Working for Change

Bureaucrats stall IRV in San Francisco: Elected and unelected officials nationwide block reform legislation
By Steven Hill and Rob Richie
September 2, 2003  

Instant runoff voting (IRV) is an exciting new reform idea in the United States. IRV allows voters to rank their candidates, 1, 2, 3, and the rankings are used to hold an "instant" runoff election if no candidate has an initial majority. Election winners are those supported by a majority, elected in a single election, and candidates from multiple perspectives can run without fear of being branded a spoiler or splitting the vote. For that reason, IRV is a clear ticket to multi-party democracy.

Well-tested in a growing number of places around the world, including national elections in Ireland and Australia, IRV also encourages coalition-building and higher voter turnout. In March 2002, IRV advocates won a stirring ballot measure victory in San Francisco, beating back opponents who spent more than $100,000 to keep the status quo.

But powerful opponents do not give up easily. On August 20, a Superior Court judge ruled that the San Francisco Department of Elections is breaking the law by failing to implement IRV for this November's elections for mayor and other offices. The judge sternly chastised the Department, characterizing its efforts to implement IRV since passage of the charter amendment as "fumbling" and "haphazard."
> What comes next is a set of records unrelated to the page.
theorem State.seeTag_keeps {u0 : State} (tag) (depth)
    (h0 : Keeps m l t r u0) :
    Keeps m l t r (State.seeTag u0 tag depth) := by
  unfold State.seeTag
  try dsimp only
  repeat' first
      | with_reducible assumption | with_reducible apply State.modTime_keeps | simp only [↓keeps_mk] | with_reducible apply keeps_ite
      | intro _ | split | dsimp only

theorem psPushEffect_keeps (q) (e) {u2 : State}
    (h2 : Keeps m l t r u2) :
    Keeps m l t r (psPushEffect q e u2) := by
  unfold psPushEffect
  try dsimp only
  repeat' first
      | with_reducible assumption | with_reducible apply State.takeEntry_keeps | with_reducible apply State.endEntry_keeps
      | with_reducible apply State.hostRequests_keeps | with_reducible apply keeps_ite | intro _ | split | dsimp only

theorem refusedRetryEffect_keeps (n) {u1 : State}
    (h1 : Keeps m l t r u1) :
    Keeps m l t r (refusedRetryEffect n u1) := by
  unfold refusedRetryEffect
  try dsimp only
  repeat' first
      | with_reducible assumption | with_reducible apply State.atNs_keeps | with_reducible apply State.modPort_keeps
      | simp only [↓keeps_mk] | with_reducible apply keeps_ite | intro _ | split | dsimp only

theorem State.sendUnseq_keeps {u0 : State} (n) (ty) (len) (pl)
    (h0 : Keeps m l t r u0) :
    Keeps m l t r (State.sendUnseq u0 n ty len pl) := by
  unfold State.sendUnseq
  try dsimp only
  repeat' first
      | with_reducible assumption | with_reducible apply State.emit_keeps | with_reducible apply State.modPort_keeps
      | simp only [↓keeps_mk] | with_reducible apply keeps_ite | intro _ | split | dsimp only

theorem State.sendNak_keeps {u0 : State} (n)
    (h0 : Keeps m l t r u0) :
    Keeps m l t r (State.sendNak u0 n) := by
  unfold State.sendNak
  try dsimp only
  repeat' first
      | with_reducible assumption | with_reducible apply State.modPort_keeps | with_reducible apply State.sendUnseq_keeps
      | simp only [↓keeps_mk] | intro _ | dsimp only

theorem nakRepeatEffect_keeps (n) {u1 : State}
    (h1 : Keeps m l t r u1) :
    Keeps m l t r (nakRepeatEffect n u1) := by
  unfold nakRepeatEffect
  try dsimp only
  repeat' first
      | with_reducible assumption | with_reducible apply State.sendNak_keeps | with_reducible apply State.atNs_keeps
      | simp only [↓keeps_mk] | with_reducible apply keeps_ite | intro _ | split | dsimp only

theorem lossEffect_keeps (n) {u1 : State}
    (h1 : Keeps m l t r u1) :
    Keeps m l t r (lossEffect n u1) := by
  unfold lossEffect
  try dsimp only
  repeat' first
      | with_reducible assumption | with_reducible apply State.count_keeps | with_reducible apply State.modPort_keeps
      | simp only [↓keeps_mk] | with_reducible apply keeps_ite | intro _ | split | dsimp only
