theorem execIntScanEnd_keeps {u0 : State} (h0 : Keeps m l t r u0) {v : State} (h : execIntScanEnd u0 = .next v) : Keeps m l t r v := by
  unfold execIntScanEnd at h
  try dsimp only at h
  repeat' split at h
  all_goals first | (simp only [Host.Outcome.next.injEq] at h; subst h) | cases h | skip
  all_goals repeat' first
      | with_reducible assumption | with_reducible apply State.tapLoad_keeps | simp only [↓keeps_mk] | with_reducible apply keeps_ite
      | intro _ | split | dsimp only

end Sys2Proof.Machine
end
In a troubling turn, however, the judge gave the Department of Elections permission to postpone implementing IRV until 2004. He feared that, with time running out before the November election combined with the pressures of the statewide recall election in October, these bumbling bureaucrats could not be relied on to implement IRV fairly.

It was a classic Catch-22. Immediately following his ruling, the city's elections director then had the gall to tell reporters that he could not guarantee that IRV will be in place by the November 2004 elections, more than two and a half years after voters approved the system. Apparently no amount of time is enough for this fumbling director.

The ruling has disappointed IRV advocates, both those in the City who looked forward to its positive impact on the City's hotly contested race for mayor, and those who believe that an American model of IRV will lead to rapid adoption in a range of elections across the nation.

But beyond its impact on IRV, this year's developments point to a larger problem. What happens when unelected government bureaucrats fail, either by design or ineptitude, to implement the law? After the marches and protests of the civil rights movement that resulted in landmark legislation, the federal government forced Southern bureaucrats to uphold the law. Who will uphold the laws for democratic reform in San Francisco, or other states and cities?

In Alameda County, for example, when charter cities Berkeley and Oakland expressed interest in using IRV, the county's Director of Elections informed both cities that he would refuse to run their elections and even deny them the opportunity to use the county's voting equipment for IRV elections. In Santa Rosa, a charter commission last year recommended using another fair election method called cumulative voting for city council elections to give better representation to that community's burgeoning diversity, but the county election director informed them she would not run cumulative voting elections. These administrators are not elected, but apparently hold effective veto power over proposed reforms.

In Massachusetts, a major victory at the ballot box for public financing of elections was upended by the Speaker of the House, and even a court order was unable to prevent it. Federal bureaucrats began undermining McCain-Feingold immediately following its passage. In other states, reformers seek badly-needed changes like election day registration (EDR). But what if a state passed EDR, only to see election officials refuse to implement it? What recourse do reformers have when unelected bureaucrats, or even elected politicians, disobey the law?

They can go to court, as we did in San Francisco. But going to court is expensive -- and in this case, still did not lead the judge to order election administrators to uphold the law and do their job.

There are lessons to be learned here. For one, winning at the ballot box is only part of the battle. The movement for political reform, whether it involves clean elections or IRV, must be prepared to defend its wins in court, and to resist repeal attempts. The history of full (proportional) representation used in two dozen city councils like New York City and Cincinnati shows that the anti-reformers mounted repeal after repeal, waiting for any opportunity to roll back the reform that most challenged their political machines.

But is the national reform movement equipped -- financially and strategically -- for such a deep and unwavering commitment? Where are the movement lawyers, the movement funders, and political strategists who can assist reformers in the field when our successes are threatened? Does the movement for political reform have the strength and strategy to hold stonewalling bureaucrats' feet to the fire?

There are no easy answers to these questions. IRV is far from dead in San Francisco, as advocates are preparing a strategy to ensure IRV is implemented in November 2004. Yet this is an opportune time for reflection, as we assess how state and national reformers can keep the reforms they win even as they seek urgently needed new victories. Steven Hill and Rob Richie are with the Center for Voting and Democracy ( Hill was the campaign manager for the ballot measure which passed IRV and a leader for the effort to implement IRV.